All CLI and API search uses these strategies under the hood.

| Type | Behavior |
|------|----------|
| `EXACT` | Case-insensitive full string equality |
| `CONTAINS` | Substring match |
| `PARTIAL` | Prefix or suffix match |
| `FUZZY` | Character-level similarity (rapidfuzz) |
| `PHONETIC` | Sounds-alike (metaphone, soundex, NYSIIS with graduated scoring) |
| `SEMANTIC` | Meaning similarity (optional; see [Power-ups](#power-ups)) |
| `COMPOSITE` | Weighted blend of available atomic matchers (default smart mode) |

Default composite weights: fuzzy 35%, semantic 20%, partial 15%, phonetic 12%, contains 10%, exact 8%. When semantic is disabled, composite skips it and renormalizes the remaining weights. Override per field via `composite_weights` on `Q.composite(...)` or `FieldConfig`.

---

## Development

```bash
python -m venv .venv
source .venv/bin/activate
pip install -e ".[dev,semantic]"
./scripts/quality/checks.sh --fix
./scripts/quality/checks.sh
```

Quality gate: Ruff → ShellCheck/shfmt → basedpyright → pip-audit → build → pytest.

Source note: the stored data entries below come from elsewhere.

-- ==== Sys2Proof/Machine/SaveImage.lean ====
section
/-!
DEFINITION. Saving a context and restoring it (R76, R158, R211, R252, R253, R304 to R306, R322): the save image, resume records,
pre-emption, budget overrun, and the dispatch of a record.
-/

namespace Sys2Proof.Machine

/-! ## The image's fields (R305, R306) -/

/-- A frame: position, rep, branch state, stop-group set, latches. An idle latch is zeros, and byte 24 of another says whether it has a
literal or an extension (log 108). -/
def Frame.fields (f : Frame) (o : Nat) : List (Nat × Nat × Nat) :=
  [(o, 4, f.pos), (o + 4, 1, f.rep), (o + 5, 1, f.br.st), (o + 6, 1, f.br.taken.toNat), (o + 7, 1, f.br.drain.toNat),
    (o + 8, 4, f.br.target), (o + 16, 107, f.group.toNat)] ++
  (List.range 8).flatMap (fun k =>
    match SMap.get? f.latches (k + 1) with
    | none => []
    | some l => [(o + 128 + 32 * k, 8, l.w), (o + 136 + 32 * k, 8, l.x.getD 0), (o + 144 + 32 * k, 8, l.n),
        (o + 152 + 32 * k, 1, l.x.isSome.toNat)])

/-- A pocket entry (R306). -/
def Pend.fields (p : Pend) (o : Nat) : List (Nat × Nat × Nat) :=
  let k : Nat × Nat := match p.dest with
    | .s n => (1, n)
    | .c n => (2, n)
    | .v n => (3, n)
    | .p n => (4, n)
    | .fmt => (5, 0)
  [(o, 2, k.1), (o + 2, 2, k.2), (o + 4, 4, p.land), (o + 8, 4, p.bundle), (o + 12, 1, p.flags.toNat), (o + 16, 64, p.mask.toNat),
    (o + 96, 512, p.val.toNat)]

/-- The record that stands for "no current record" in an image (log 12): kind 0xFF. -/
def noRecord : Nat := emptyRec

/-- The image of a context (R305) at array cycle `arr`, but for its bias images and the hardware's sections. -/
def Ctx.imageOf (c : Ctx) (hw arr : Nat) : Memory :=
  let cut := decide (c.run.cuts ≠ 0)
  let pocket := c.pocketVals
  let fl := c.imageFlgs arr
  fieldBytes (
    [(0, 4, 1), (4, 4, c.run.trap.toNat + 2 * cut.toNat), (8, 8, c.run.sched), (16, 8, c.run.h), (24, 4, c.run.slackRem),
      (28, 4, c.run.slack), (32, 4, c.fmt.fmt.toNat), (36, 4, c.fmt.flg.toNat), (40, 8, c.fmt.spAddr.toNat),
      (48, 1, c.fmt.spSet.toNat), (49, 1, pocket.length), (50, 1, (c.async ++ c.soon).length), (52, 2, fl.length), (56, 8, c.ctl.tcause.toNat),
      (64, 8, c.ctl.tbundle.toNat), (72, 8, c.ctl.tcycle.toNat), (80, 8, c.ctl.taddr.toNat), (88, 8, c.ctl.tinfo.toNat),
      (96, 8, c.ctl.tvec.toNat), (104, 8, c.ctl.hembound.toNat), (112, 8, c.ctl.seambase.toNat), (120, 8, c.ctl.asid.toNat)] ++
    c.frame.fields 0x100 ++ (if c.run.trap then c.tframe.fields 0x300 else []) ++
    (List.range 64).map (fun n => (0x500 + 8 * n, 8, if n = 0 then 0 else (SMap.getD c.regs.s n 0).toNat)) ++
    (List.range 6).map (fun n => (0x700 + 8 * n, 8, (SMap.getD c.bank (56 + n) 0).toNat)) ++
    (List.range 8).map (fun n =>
      let z := c.zone n
      (0x740 + 8 * n, 8, z.row0 + z.col0 * 2 ^ 8 + z.rows * 2 ^ 16 + z.cols * 2 ^ 24)) ++
    [(0x780, 1, c.regs.c.toNat)] ++ (List.range 8).map (fun n => (0x788 + 4 * n, 4, c.token n)) ++
    (List.range 16).map (fun n => (0x800 + 64 * n, 64, (c.preg n).toNat)) ++
    (List.range 128).map (fun n => (0xC00 + 4 * n, 4, (c.lfsr hw n).toNat)) ++
    [(0xE00, 8, c.run.sched), (0xE08, 8, c.perf.stall), (0xE10, 8, c.perf.wait), (0xE18, 8, c.perf.cand), (0xE20, 8, c.perf.prim),
      (0xE40, 64, c.run.curRec.getD noRecord)] ++
    (List.range pocket.length).flatMap (fun k => match pocket[k]? with
      | some p => p.fields (0x1000 + 640 * k)
      | none => []) ++
    (List.range c.eng.dataQ.length).map (fun k => (0xB000 + 512 * k, 512, ((c.eng.dataQ[k]?).map (fun e => e.data.toNat)).getD 0)) ++
    (List.range fl.length).flatMap (fun k => match fl[k]? with
      | some f => [(0x27800 + 8 * k, 4, f.1), (0x27804 + 8 * k, 1, f.2.toNat)]
      | none => []) ++
    c.regs.v.map (fun x => (0x30000 + 512 * x.1, 512, x.2.toNat)))
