/-- An array cycle of a core: line reads, commits, ends of waits, issues, then the accesses that follow them (R174, R185). -/
def State.freeCycle (s : State) (core : Nat) : State :=
  let t := (s.core core).arr
  let s0 := (ctxsOf core).foldl State.tellFaults s
  let s1 := ((s0.lineStage core t).commitStage core t).surrenderStage core t
  let s2 := ((ctxsOf core).foldl (fun s hw => (s.unblock hw).wfeWake hw) s1).countWaits core
  let at_ := (s2.core core).prim.map (fun p => ((s2.ctx p).frame.pos, (s2.ctx p).run.sched, p))
  let s3 := (s2.issueStage core).earlyDone core (s0.core core).resumes (s0.earlyReads core t)
  let issued := match at_ with
    | some (pos, n, p) => if (s3.ctx p).run.sched ≠ n ∧ (s3.ctx p).perf.stall = (s2.ctx p).perf.stall then some pos else none
    | none => none
  let s4 := (((s3.xferStage core t true).seedStage core t).xferStage core t false).mrdvStage core t
  let cls := { s4.core core with xfers := (s3.core core).xfers }.cycleClass t issued
  let s5 := (s4.multiplyEnergy core t).modAux core (fun a => a.account cls.1 cls.2)
  let s7 := (s5.finishStage core t).modCore core (fun k => { k with arr := k.arr + 1, acsNow := [] })
  (if (s7.core core).sw then s7 else s7.choose core).idleIngress core

/-- The primary stops before its bundle: the whole cycle is then held. -/
def State.primStop (s : State) (core : Nat) : Option Nat :=
  let k := s.core core
  match k.prim with
  | some p =>
    if !k.sw && (s.ctx p).canIssue s.mod.cycles && (s.stopDue p).isSome && !s.preempts p then some p else none
  | none => none

/-- One real cycle of a core. -/
def State.coreCycle (s : State) (core : Nat) : State :=
  let s0 := (ctxsOf core).foldl (fun s hw => if (s.ctx hw).run.st = .inactive then s else s.charge hw 14 1)
    (s.modAux core (fun a => { (a.upTo s.mod.cycles).acctBegin with clock := s.mod.cycles + 1 }))
  let s9 :=
    if !(s0.core core).holds.isEmpty || s0.walkHeld core then s0.heldCycle core
    else
      match s0.primStop core with
      | some p => (s0.debugBreak p).heldCycle core
      | none =>
        let t : Int := (s0.core core).arr
        let s1 := s0.sliceStage core t
        match s1.sliceMissing core t with
        | [] => s1.freeCycle core
        | p :: _ => ((s1.streamDeliver core).heldCycle core).modAux core (fun a => a.account 1 p.spec.bundle)
  (ctxsOf core).foldl (fun s hw => s.stepEnd hw) s9

/-! ## Time (R81, R354, R356) -/

/-- The length of a real cycle in units of 1/6486480 ns: level/16 of 2.25 GHz. -/
def Mod.cycleLen (m : Mod) : Nat := 64 * 720720 / m.level

/-- The part of a slew that a cycle removes: at most 1,000 parts per million. -/
def slewPart (len : Nat) (slew : Int) : Int :=
  let most : Nat := len * min 1000 Config.slewPpm / 1000000
  if slew < 0 then -(min slew.natAbs most : Nat) else (min slew.natAbs most : Nat)

/-- Time passes for a cycle; a slew that has brought the time within 100 ns of its source makes it locked (R354). -/
def Time.pass (t : Time) (len : Nat) : Time :=
  let d := slewPart len t.slew
  { t with
    now := ((t.now : Int) + len + d).toNat
    slew := t.slew - d
    locked := if t.slew = 0 then t.locked else decide ((t.slew - d).natAbs ≤ 100 * 6486480)
    link := t.link + len }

- **Local** (`./scripts/quality/checks.sh`): runs all tests (unit + integration).
- **CI**: runs only `pytest -m unit` (fast tests; no semantic model required).

Integration tests (requires `pip install -e ".[semantic]"` and `SRXY_SEMANTIC=1`, set automatically in `tests/integration/conftest.py`):

```bash
pytest -m integration
```

Integration tests load a curated news-style corpus from `tests/fixtures/search_corpus.json` and measure top-k hit rates.